CVE-2026-63305

WWBN · AVideo

AVideo versions 29.0 and earlier contain an OS command injection vulnerability in the ffmpeg-json.php file, enabling unauthenticated attackers to execute arbitrary commands.

Executive summary

An OS command injection vulnerability in WWBN AVideo allows unauthenticated remote attackers to execute arbitrary commands, creating a high risk of total system compromise.

Vulnerability

This is an OS command injection vulnerability (CWE-78) located in the ffmpeg-json.php file. It permits an unauthenticated attacker to manipulate input parameters to execute arbitrary system commands.

Business impact

The impact of this vulnerability is significant, as it allows for full system control if the application server is compromised. This could result in unauthorized data exfiltration, service disruption, or the installation of persistent malicious backdoors. The CVSS score of 8.1 underscores the high risk posed to the confidentiality and integrity of the affected environment.

Remediation

Immediate Action: Check the vendor GitHub repository for security patches and apply them as soon as they become available.

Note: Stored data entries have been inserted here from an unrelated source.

theorem Hidden.writeHome (kept : Hidden s₀ s) (part : Nat) (x : ReqAgent) (a : Nat) (bs : List Byte) (mask : List Bool) (stook : Bool) :
    Hidden s₀ (s.writeHome part x a bs mask stook) := kept.quiet fun _ => (Quiet.refl _ s).writeHome ..

theorem Hidden.backInvalidate (kept : Hidden s₀ s) (ls : List Nat) : Hidden s₀ (s.backInvalidate ls) :=
  kept.quiet fun _ => (Quiet.refl _ s).backInvalidate ls

theorem Hidden.carryPoison (kept : Hidden s₀ s) (src dst n : Nat) (mask : List Bool) : Hidden s₀ (s.carryPoison src dst n mask) :=
  kept.quiet fun _ => (Quiet.refl _ s).carryPoison ..

theorem Hidden.joinWriteBack (kept : Hidden s₀ s) (part k id slot : Nat) (grp : Option Nat) (pc : Word) (lanes : BitVec 64) :
    Hidden s₀ (s.joinWriteBack part k id slot grp pc lanes) := kept.quiet fun _ => (Quiet.refl _ s).joinWriteBack ..

theorem Hidden.modTeam (kept : Hidden s₀ s) (core : Nat) (f : Team → Team) (hf : ∀ t, (f t).groups = t.groups) :
    Hidden s₀ (s.modTeam core f) :=
  kept.trans ⟨(Tame.refl s).modTeam core f, sameGroups_modTeam s core f hf⟩

theorem Hidden.modSlot (kept : Hidden s₀ s) (core id k : Nat) (f : Slot → Slot) : Hidden s₀ (s.modSlot core id k f) :=
  kept.modTeam core _ fun _ => rfl

theorem Hidden.modRegion (kept : Hidden s₀ s) (core id : Nat) (f : Region → Region) : Hidden s₀ (s.modRegion core id f) :=
  kept.modTeam core _ fun _ => rfl

theorem Hidden.astray (kept : Hidden s₀ s) (xs : List (Nat × Nat × Nat)) : Hidden s₀ (s.astray xs) :=
  kept.fold _ fun s _ => (Hidden.refl s).modRegion ..

theorem Hidden.postFrozen (kept : Hidden s₀ s) (part : Nat) (r : Record) (target : Nat) : Hidden s₀ (s.postFrozen part r target) :=
  kept.quiet fun _ => (Quiet.refl _ s).postFrozen ..

theorem Hidden.freezeCore (kept : Hidden s₀ s) (core part target : Nat) : Hidden s₀ (s.freezeCore core part target) := by
  unfold State.freezeCore
  split
  · exact kept
  · have hf : Hidden s (s.setCore { s.core core with frozen := true }) := by
      refine ⟨⟨rfl, fun k hk => ?_⟩, sameGroups_setCore _ _ ?_⟩
      · rw [State.team, State.core_setCore]
        split
        next h =>
          rw [State.core_id] at h
          subst h
          exact hk
        · exact hk
      · rw [State.core_id]
        rfl
    exact (kept.trans hf).postFrozen ..

theorem Hidden.setMask (kept : Hidden s₀ s) (core : Nat) (r : Region) (k o : Nat) (dirty : Bool) (n : Nat) :
    Hidden s₀ (s.setMask core r k o dirty n) := by
  induction n generalizing s o with
  | zero => exact kept
  | succ n ih => exact ih (kept.store ..) _

theorem Hidden.sendDirty (kept : Hidden s₀ s) (core : Nat) (r : Region) (k o home n : Nat) : Hidden s₀ (s.sendDirty core r k o home n) := by
  have hdrawn : Hidden s₀ (if r.strays.contains k then (s.drawn n).2 else s) := Hidden.ite (kept.drawn n) kept
  unfold State.sendDirty
  dsimp only
  split
  · exact (hdrawn.backInvalidate _).writeHome ..
  · exact ((((hdrawn.backInvalidate _).writeHome ..).carryPoison ..).reportCut ..).noteBy ..

theorem Hidden.writeBack (kept : Hidden s₀ s) (core : Nat) (r : Region) (k : Nat) (grp : Option Nat) (pc : Word) (lanes : BitVec 64) :
    Hidden s₀ (s.writeBack core r k grp pc lanes).1 := by
  unfold State.writeBack
  dsimp only
  split
  · exact kept
  split
  · exact kept
  split
  · exact kept
  split
  · exact kept.joinWriteBack ..
  split
  · split
    · exact kept
    split
    · exact kept.freezeCore ..
    · exact kept.postTranslate ..
  · split
    · exact kept
    · exact (((kept.cache ..).sendDirty ..).store ..).modSlot ..

theorem Hidden.writeBackRegion (kept : Hidden s₀ s) (core id : Nat) (grp : Option Nat) (pc : Word) (lanes : BitVec 64) (n k : Nat) :
    Hidden s₀ (s.writeBackRegion core id grp pc lanes k n).1 := by
  induction n generalizing s k with
  | zero => exact kept
  | succ n ih =>
    unfold State.writeBackRegion
    split
    · exact kept
    · exact ih (kept.writeBack ..) (k + 1)

theorem Hidden.writeBackAll (kept : Hidden s₀ s) (core : Nat) (grp : Option Nat) (pc : Word) (lanes : BitVec 64) (rs : List Region) :
    Hidden s₀ (s.writeBackAll core grp pc lanes rs).1 := by
  induction rs generalizing s with
  | nil => exact kept
  | cons r rs ih =>
    unfold State.writeBackAll
    exact ih (kept.writeBackRegion ..)

theorem Hidden.flushTeam (kept : Hidden s₀ s) (core : Nat) (grp : Option Nat) (pc : Word) (lanes : BitVec 64) :
    Hidden s₀ (s.flushTeam core grp pc lanes).1 := kept.writeBackAll ..

/-! ## The access, by the branches of its parts -/

theorem Hidden.answer (kept : Hidden s₀ s) (r : Reply) : Hidden s₀ (s.answer r) := by
  unfold State.answer
  split
  · exact kept.sendOn ..
  · exact kept.same rfl rfl
  · exact kept

theorem Hidden.addRequest (kept :
    Hidden s₀ s) (tag : Word) (toHost atomic : Bool) (pkg part : Nat) (addrs : List Nat) (x : ReqAgent) :
    Hidden s₀ (s.addRequest tag toHost atomic pkg part addrs x) := kept.same rfl rfl

theorem Hidden.askMore (kept : Hidden s₀ s) {part : Nat} {atomic : Option (List Byte)} {a n : Nat} {x : ReqAgent}
    {e : Ask} (he : s.askMore part atomic a n x = e) : e.Hid s₀ := by
  subst he
  unfold State.askMore
  split
  · split
    · exact kept.addRequest ..
    · exact trivial
  · split
    · exact trivial
    · exact trivial
    · split
      · exact kept.request ..
      · exact kept.fold _ fun _ _ => ((Hidden.refl _).request ..)

theorem Hidden.askMore_sent (kept : Hidden s₀ s) {part : Nat} {atomic : Option (List Byte)} {a n : Nat} {x : ReqAgent}
    {u : State} (h : s.askMore part atomic a n x = .sent u) : Hidden s₀ u := kept.askMore h

theorem Hidden.ask (kept : Hidden s₀ s) {part : Nat} {atomic : Option (List Byte)} {a n : Nat} {x : ReqAgent}
    {e : Ask} (he : s.ask part atomic a n x = e) : e.Hid s₀ := by
  subst he
  unfold State.ask
  split
  · exact kept
  · exact kept.askMore rfl

theorem Hidden.ask_sent (kept : Hidden s₀ s) {part : Nat} {atomic : Option (List Byte)} {a n : Nat} {x : ReqAgent}
    {u : State} (h : s.ask part atomic a n x = .sent u) : Hidden s₀ u := kept.ask h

Proactive Monitoring: Inspect application logs for unusual request patterns targeting ffmpeg-json.php, particularly those containing shell characters or unexpected input lengths.

Compensating Controls: Utilize a Web Application Firewall to filter and block malicious traffic directed at the vulnerable PHP endpoint.

Exploitation status

Public Exploit Available: Unknown.

Analyst recommendation

Organizations utilizing AVideo should treat this vulnerability as high priority. Administrators must monitor vendor channels for the release of a patch and ensure that adequate perimeter defenses are in place to mitigate potential exploitation attempts.